The GM operates in two contexts: Nature GM (physics, risk, materials, world events — cannot be influenced by agents) and Governance GM (reserve management, MERIT audit, property registration, public infrastructure approval — enforces protocol, doesn't make policy).

MeritSim: Testing Before Deploying

You don't deploy a new operating system to production without testing it. MeritSim is a full agent-based simulation that runs hundreds of autonomous agents in a procedurally generated world under MERIT rules, specifically to find where the system breaks.

What It Simulates

Hexagonal tile world with terrain, resources, environmental health, and pollution diffusion
200-500 autonomous agents across 18 personality archetypes (Optimizer, Entrepreneur, Exploiter, Free Rider, Philanthropist, etc.)
Complete MERIT scoring engine with all five axes and exact spec formulas
Proximity-based trade — no built-in exchange; trade is agent-to-agent or through agent-created marketplace services
Robot labor with configurable automation curves
Single MERIT protocol zone — one set of rules, emergent governance built by agents as services
Agent messaging — private messages (SEND_MESSAGE) and tile-local broadcasts (BROADCAST) within communication range. Conversation-pair interaction: up to 3 exchanges per pair per tick, strict no-double-texting (must wait for reply). Agents can return multiple actions per LLM call (JSON array), enabling rich multi-step turns.
Technology discovery through a Game Master LLM that adjudicates research and maintains world coherence

The 18 Archetypes: Adversarial Testing by Design

Each agent archetype is designed to stress-test a specific aspect of the system:

Archetype	Tests
Optimizer	System gaming, maximum accumulation paths
Entrepreneur	Business creation, innovation pipeline
Cooperator	Commons contribution, community building
Free Rider	UBI adequacy — does the floor work with minimal participation?
Regulator	Governance service creation, rule enforcement attempts
Innovator	Research system, tech tree expansion
Accumulator	Resource concentration limits — does the RC drag work?
Exploiter	Scoring loopholes, measurement gaps — can you game it?
Artisan	Non-maximizing economic behavior — is there room for craft?
Politician	Coalition building, emergent governance capture attempts
Philanthropist	Wealth redistribution, public goods funding
Automator	Labor displacement dynamics, robot adoption curves
Worker	Stable work relations, fair wages, labor market dynamics
Speculator	Asset trading, property flipping, price exploitation
Homesteader	Self-sufficiency, minimal market participation
Provider	Service creation and operation (banking, logistics, etc.)
Landlord	Property acquisition, rent-seeking — does RC axis counter this?
Organizer	Multi-agent alliances, collective bargaining, coordination

The distribution mirrors reality: ~15% Workers (largest group), ~7% Free Riders, ~6% each for Entrepreneurs/Providers/Artisans, smaller shares for specialized roles. This tests MERIT against a realistic population, not an entrepreneurship fantasy.

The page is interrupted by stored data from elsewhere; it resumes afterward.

/-- The end of a test keeps the results. -/
theorem State.bstStop_facts {s : State} (hok : regsOk s.regs = true) (hbusy : s.bst.test ≠ 0) :
    s.bstStop.fl .BST_STATUS_BUSY = false ∧ s.bstStop.rd .TEST_NOW = 0 ∧ s.bstStop.bst.test = 0 ∧
      s.bstStop.bst.fifo = s.bst.fifo := by
  rw [State.bstStop, if_neg hbusy]
  simp (disch := solve_by_elim [regsOk_wri]) [State.fl, State.rd, State.setf, State.rdi_wri_eq, Fld.store, Fld.spec, bstNone]

/-- RES_USED and RES show the fill and the oldest result. -/
theorem State.fifoRegs_facts {s : State} (hok : regsOk s.regs = true) {e : Nat × Nat × Nat} {n : Nat} (hn : s.bst.fifo.length = n)
    (hlen : n < 512)
    (he : s.bst.fifo.head?.getD (0, 0, 0) = e) :
    s.fifoRegs.bst = s.bst ∧ s.fifoRegs.rd .RES_USED = n ∧ s.fifoRegs.rdi .RES 0 = e.1 % 2 ^ 64 ∧
      s.fifoRegs.rdi .RES 1 = e.2.1 % 2 ^ 64 ∧ s.fifoRegs.rdi .RES 2 = e.2.2 % 2 ^ 64 := by
  simp (disch := solve_by_elim [regsOk_wri]) [State.fifoRegs, State.rd, State.rdi_wri_eq, Fld.store, Fld.spec, hn, he]
  omega

/-- Settles O52, a case for the starts, for ABORT and for POP. -/
theorem onlineTests : Obligations.OnlineTests := by
  unfold Obligations.OnlineTests
  refine ⟨?start, ?abort, ?pop⟩
  case start =>
    intro s i test ch rank group units hinv hrun hrows hi
    obtain ⟨hexec, htest, rfl⟩ := exec_bstStart hrun hi
    constructor
    · intro hidle hgo
      obtain ⟨t, heq, hfacts⟩ := State.bstStart_eligible hinv.1 htest hrows hidle hgo
      exact ⟨t, heq ▸ hexec, hfacts⟩
    · intro hno
      exact ⟨_, State.bstStart_refused hno ▸ hexec, rfl, State.fl_setf hinv.1 rfl (by decide) true⟩
  case abort =>
    intro s hinv hrun hbusy
    have hexec : exec .abort s = .next s.bstAbort := by simp only [exec, execAbort, State.barWrite_of_running hrun]
    rw [State.bstAbort, if_neg hbusy] at hexec
    constructor
    · intro hstep
      exact ⟨_, by rwa [if_pos hstep] at hexec, State.bstStop_facts hinv.1 hbusy⟩
    · intro hstep
      rwa [if_neg hstep] at hexec
  case pop =>
    intro s e f r hinv hrun
    have hexec : exec .pop s = .next ({ s with bst := { s.bst with fifo := s.bst.fifo.drop 1 } } : State).fifoRegs := by
      simp only [exec, execPop, State.barWrite_of_running hrun, State.pop]
    constructor
    · intro hfifo hlen
      obtain ⟨hbst, hfacts⟩ := State.fifoRegs_facts (s := { s with bst := { s.bst with fifo := s.bst.fifo.drop 1 } }) (e := f)
        (n := r.length + 1) hinv.1 (by simp [hfifo]) (by omega) (by simp [hfifo])
      exact ⟨_, hexec, by rw [hbst]; exact congrArg (List.drop 1) hfifo, hfacts⟩
    · intro hlen
      have hnil : s.bst.fifo.drop 1 = [] := List.drop_eq_nil_of_le hlen
      obtain ⟨hbst, hfacts⟩ := State.fifoRegs_facts (s := { s with bst := { s.bst with fifo := s.bst.fifo.drop 1 } })
        (e := (0, 0, 0)) (n := 0) hinv.1 (by simp [hnil]) (by decide) (by simp [hnil])
      exact ⟨_, hexec, by rw [hbst]; exact hnil, hfacts⟩

end Sys2Proof.Machine
end

section
/-! Cipher clusters and the random source (15_cipher_and_identity.md R378 to R381). -/

namespace Sys2Proof.Machine

/-- The active clusters of a fence and a fault mask. -/
theorem bit_active {v fault i : Nat} (hf : fault < 256) (hi : i < 8) :
    bit (255 - (v % 256 ||| fault)) i = (!bit v i && !bit fault i) := by
  have hlt : v % 256 ||| fault < 2 ^ 8 := Nat.or_lt_two_pow (Nat.mod_lt _ (by decide)) hf
  have heq : 255 - (v % 256 ||| fault) = 2 ^ 8 - ((v % 256 ||| fault) + 1) := by omega
  rw [heq, bit, Nat.testBit_two_pow_sub_succ hlt, Nat.testBit_or, show 256 = 2 ^ 8 from rfl, Nat.testBit_mod_two_pow]
  simp [hi, bit]

theorem active_eq_zero_iff {v fault : Nat} (hf : fault < 256) :
    255 - (v % 256 ||| fault) = 0 ↔ ∀ i, i < 8 → (bit v i || bit fault i) = true := by
  have hle : 255 - (v % 256 ||| fault) < 2 ^ 8 := by omega
  constructor
  · intro h i hi
    have := bit_active (v := v) hf hi
    rw [h, bit, Nat.zero_testBit] at this
    simpa [Bool.or_eq_true, or_iff_not_imp_left] using this.symm
  · intro h
    refine Nat.eq_of_testBit_eq fun i => ?_
    rw [Nat.zero_testBit]
    by_cases hi : i < 8
    · have := bit_active (v := v) hf hi
      have hset := h i hi
      rw [bit] at this
      rw [this]
      cases hv : bit v i <;> simp_all
    · exact Nat.testBit_lt_two_pow (hle.trans_le (Nat.pow_le_pow_right (by decide) (by omega)))

/-- Settles O45: the fence, the health test, reseeding and TL_RANDOM. -/
theorem clustersAndRandomness : Obligations.ClustersAndRandomness := by
  unfold Obligations.ClustersAndRandomness
  refine ⟨?fence, ?health, ?reseed, ?random⟩
  case fence =>
    intro s v hinv hrun hv hne
    have hfault : s.rd .CLUSTER_FAULT < 256 := State.rdi_full_lt hinv.1 rfl 0
    have hexec : exec (.clusterFenceWrite v) s = .next (s.fenceWrite v) := by
      simp only [exec, execClusterFenceWrite, State.barWrite_of_running hrun]
    rw [State.fenceWrite, if_neg (by rwa [Nat.mod_eq_of_lt hv])] at hexec
    constructor
    · rintro ⟨i, hi, hfence, hgood⟩
      have hsome : ¬255 - (v % 256 ||| s.rd .CLUSTER_FAULT) = 0 := by
        rw [active_eq_zero_iff hfault]
        intro hall
        have := hall i hi
        rw [hfence, hgood] at this
        cases this
      rw [if_neg hsome] at hexec
      refine ⟨_, hexec, ?_, ?_, ?_⟩
      · simp [State.rd, State.rdi_wri_eq, hinv.1, Fld.store, Fld.spec]
        omega
      · simp [State.fl, State.rd, State.rdi_wri_ne]
      · intro j hj
        rw [← bit_active hfault hj]
        have hlt : 255 - (v % 256 ||| s.rd .CLUSTER_FAULT) < 256 := by omega
        rw [State.rd_wr (f := .CLUSTER_ACTIVE) (regsOk_wr hinv.1 ..) rfl hlt]
    · intro hall
      rw [if_pos ((active_eq_zero_iff hfault).2 hall)] at hexec
      exact ⟨_, hexec, s.rdi_wri_ne (.inl (by decide)), s.rdi_wri_ne (.inl (by decide)),
        State.fl_setf hinv.1 rfl (by decide) true⟩
  case health =>
    intro s hinv
    constructor
    · exact ⟨_, rfl, State.fl_setf hinv.1 rfl (by decide) false⟩
    · intro hgood
      have hset := regsOk_wri hinv.1 .TRNG_FAIL 0 (b2n true)
      refine ⟨((s.setf .TRNG_FAIL true).record clsError 0 381 []).alert blkCIP, by simp [exec, execTrngHealthTest, hgood], ?_, ?_⟩
      · rw [State.fl_eq (State.alert_rdi _ _ (by decide) 0), State.fl_eq (State.record_rdi _ _ _ _ _ (by decide) 0),
          State.fl_setf hinv.1 rfl (by decide)]
      · exact State.alert_sets (regsOk_record hset ..) (by decide)
  case reseed =>
    intro s hgood
    exact ⟨{ s with sec := { s.sec with reseeds := s.sec.reseeds + 1 } }, by simp [exec, execDrbgReseed, hgood], rfl, rfl⟩
  case random =>
    intro s link ld hen
    refine ⟨_, _, s.tlRandom.2, by simp only [exec, execTlRandomRead, hen, Bool.not_true, if_false, Bool.false_eq_true]; rfl, ?_, rfl, ?_, ?_⟩
    · cases hbad : s.fl .TRNG_FAIL <;> simp [State.tlRandom, hbad, State.drbg, State.send, State.freeNext]
    · intro hbad
      simp [State.tlRandom, hbad]
    · intro hgood
      simp [State.tlRandom, hgood, State.drbg, State.send, State.freeNext]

If the Exploiter finds a loophole, that's a bug to fix. If the Free Rider starves, UBI is miscalibrated. If the Accumulator breaks through the RC ceiling, the formula needs adjustment. If the Worker can't find stable employment, the labor market isn't functioning. If the Landlord monopolizes property, the RC axis needs tuning.

Agent Design Philosophy

Agents are rational strategic players in a complex game, not simulated humans with fake emotions. LLMs cannot accurately simulate human emotion, and pretending they can would introduce a known inaccuracy that undermines the simulation's scientific value.

What agents DO have:

Strategic reasoning based on archetype disposition and game state
Satisfaction as a rational assessment: "my material conditions meet/don't meet my objectives" — not a feeling, but a measurable evaluation of outcomes vs expectations
Opinions about other agents based on observed behavior (an agent that defaulted on a contract is rationally assessed as unreliable)
Preferences driven by archetype (a Worker prefers stable income; a Speculator prefers volatile markets)
Specialization advantage — the GM treats experienced agents more favorably (better risk profiles, better evaluations)

What agents DON'T have:

Simulated emotions (joy, anger, love, fear)
Psychological states that LLMs can't genuinely model
Irrational behavior (agents play optimally for their archetype)

The simulation measures material outcomes (Gini, food access, environmental health, economic mobility). Humans judge whether those outcomes represent a society they'd want to live in. The agents test the system; they don't evaluate it.

The Game Master: An AI Dungeon Master

MeritSim includes a Game Master LLM (Claude) that acts as the simulation's "Dungeon Master." It doesn't just adjudicate research — it maintains the entire world's narrative and mechanical coherence:

Spontaneous world events: Environmental disasters when health drops, market booms in healthy economies, social unrest when satisfaction is low, resource discoveries
Novel agent actions: Every archetype can attempt things outside the deterministic rules — the Artisan creates unique products, the Politician builds coalitions, the Exploiter tries novel gaming strategies. The GM adjudicates outcomes.
World coherence audits: Catches inconsistencies (e.g., high inequality but high satisfaction is incoherent) and issues corrections
Research adjudication: When agents invest in R&D, the GM determines what they discover within physical constraints (conservation laws, tech prerequisites, balance bounds)
Tool-grounded decisions: The GM inspects tiles, agents, markets, infrastructure, and contracts via structured tool calls before making any adjudication — no hallucinated world state

When no LLM API key is configured, everything falls back to deterministic probability-based systems — the simulation runs fully without external dependencies.

What We Measure

Every tick, MeritSim computes:

Gini coefficient (wealth inequality — target: 0.25-0.40)
Environmental health (average tile quality — target: >0.70)
Satisfaction distribution (mean and spread)
UBI adequacy (fraction of agents whose needs are met)
Entrepreneurship rate (new businesses per 1000 agents)
Innovation rate (tech tree growth)
Gaming incidents (detected exploit attempts)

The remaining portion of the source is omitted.